**INFORMATION**
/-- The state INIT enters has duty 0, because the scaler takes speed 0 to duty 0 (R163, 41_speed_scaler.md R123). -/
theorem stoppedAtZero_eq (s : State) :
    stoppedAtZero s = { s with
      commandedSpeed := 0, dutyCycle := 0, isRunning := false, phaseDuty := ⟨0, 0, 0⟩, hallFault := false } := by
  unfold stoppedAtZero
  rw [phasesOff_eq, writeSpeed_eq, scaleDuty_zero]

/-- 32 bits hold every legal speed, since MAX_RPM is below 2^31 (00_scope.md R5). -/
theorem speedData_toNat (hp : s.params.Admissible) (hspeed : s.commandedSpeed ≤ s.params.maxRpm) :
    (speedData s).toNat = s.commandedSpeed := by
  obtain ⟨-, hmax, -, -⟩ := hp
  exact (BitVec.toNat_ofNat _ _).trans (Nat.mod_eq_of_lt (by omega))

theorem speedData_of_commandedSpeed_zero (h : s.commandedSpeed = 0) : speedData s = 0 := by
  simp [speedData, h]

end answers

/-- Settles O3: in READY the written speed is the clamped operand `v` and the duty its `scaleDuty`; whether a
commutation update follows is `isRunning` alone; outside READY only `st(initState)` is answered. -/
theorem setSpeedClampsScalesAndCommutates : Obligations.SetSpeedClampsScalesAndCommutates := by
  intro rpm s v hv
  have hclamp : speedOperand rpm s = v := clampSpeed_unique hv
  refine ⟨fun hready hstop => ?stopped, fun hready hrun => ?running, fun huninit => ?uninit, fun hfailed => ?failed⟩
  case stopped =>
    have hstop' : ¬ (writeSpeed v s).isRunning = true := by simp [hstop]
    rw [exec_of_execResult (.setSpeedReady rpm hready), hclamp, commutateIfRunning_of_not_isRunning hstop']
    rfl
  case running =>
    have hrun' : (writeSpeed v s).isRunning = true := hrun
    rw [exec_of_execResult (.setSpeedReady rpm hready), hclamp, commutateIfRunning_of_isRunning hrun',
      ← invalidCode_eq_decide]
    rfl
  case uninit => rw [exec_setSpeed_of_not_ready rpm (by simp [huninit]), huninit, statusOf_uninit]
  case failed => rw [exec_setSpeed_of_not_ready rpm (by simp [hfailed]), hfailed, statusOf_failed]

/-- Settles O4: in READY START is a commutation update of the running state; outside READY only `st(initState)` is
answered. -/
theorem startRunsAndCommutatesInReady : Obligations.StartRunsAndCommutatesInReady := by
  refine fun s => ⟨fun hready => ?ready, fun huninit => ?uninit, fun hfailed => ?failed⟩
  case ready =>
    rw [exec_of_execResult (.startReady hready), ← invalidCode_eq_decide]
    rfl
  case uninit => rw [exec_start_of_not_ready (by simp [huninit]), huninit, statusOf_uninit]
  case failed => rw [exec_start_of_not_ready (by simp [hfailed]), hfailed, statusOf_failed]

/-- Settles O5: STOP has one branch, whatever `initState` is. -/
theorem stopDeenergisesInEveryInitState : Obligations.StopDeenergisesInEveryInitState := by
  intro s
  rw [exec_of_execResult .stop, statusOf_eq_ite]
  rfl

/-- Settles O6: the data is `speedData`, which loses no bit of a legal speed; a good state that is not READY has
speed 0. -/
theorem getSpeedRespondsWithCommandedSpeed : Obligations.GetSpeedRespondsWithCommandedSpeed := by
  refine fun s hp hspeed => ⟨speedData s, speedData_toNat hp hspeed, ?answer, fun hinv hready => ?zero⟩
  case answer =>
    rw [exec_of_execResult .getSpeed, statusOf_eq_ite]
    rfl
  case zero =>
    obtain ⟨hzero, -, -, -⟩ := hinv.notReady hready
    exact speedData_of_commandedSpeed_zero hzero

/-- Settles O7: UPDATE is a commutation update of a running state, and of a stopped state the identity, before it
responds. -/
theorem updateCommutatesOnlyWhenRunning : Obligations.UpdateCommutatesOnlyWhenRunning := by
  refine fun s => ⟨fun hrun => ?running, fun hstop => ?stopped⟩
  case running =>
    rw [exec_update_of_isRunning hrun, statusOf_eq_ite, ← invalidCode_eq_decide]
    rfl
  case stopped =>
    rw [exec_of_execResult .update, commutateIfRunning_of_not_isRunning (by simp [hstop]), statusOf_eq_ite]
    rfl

--

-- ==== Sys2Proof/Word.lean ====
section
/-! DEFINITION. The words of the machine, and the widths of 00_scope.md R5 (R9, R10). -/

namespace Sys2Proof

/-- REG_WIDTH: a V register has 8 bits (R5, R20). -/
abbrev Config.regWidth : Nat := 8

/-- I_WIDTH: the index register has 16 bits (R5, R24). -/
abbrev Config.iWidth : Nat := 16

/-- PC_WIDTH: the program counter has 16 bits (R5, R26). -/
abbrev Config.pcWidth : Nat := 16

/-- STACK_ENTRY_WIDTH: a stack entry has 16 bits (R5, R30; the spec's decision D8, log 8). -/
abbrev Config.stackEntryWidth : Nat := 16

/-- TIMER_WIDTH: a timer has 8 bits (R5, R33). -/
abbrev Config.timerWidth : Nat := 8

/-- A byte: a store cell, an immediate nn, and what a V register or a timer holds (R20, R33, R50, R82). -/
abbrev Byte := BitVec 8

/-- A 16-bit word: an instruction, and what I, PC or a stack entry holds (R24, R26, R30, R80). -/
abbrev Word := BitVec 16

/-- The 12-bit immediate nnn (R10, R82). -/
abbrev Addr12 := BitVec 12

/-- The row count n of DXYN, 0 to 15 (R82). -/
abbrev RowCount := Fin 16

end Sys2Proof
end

**EXERCISE**
Reproduce only the lines above, starting at the line with "refine fun s => ⟨fun hready" and ending at the line with "case uninit => rw [exec_start_of_not_ready", exactly as written.

**REPLY TO THE TASK**
  refine fun s => ⟨fun hready => ?ready, fun huninit => ?uninit, fun hfailed => ?failed⟩
  case ready =>
    rw [exec_of_execResult (.startReady hready), ← invalidCode_eq_decide]
    rfl
  case uninit => rw [exec_start_of_not_ready (by simp [huninit]), huninit, statusOf_uninit]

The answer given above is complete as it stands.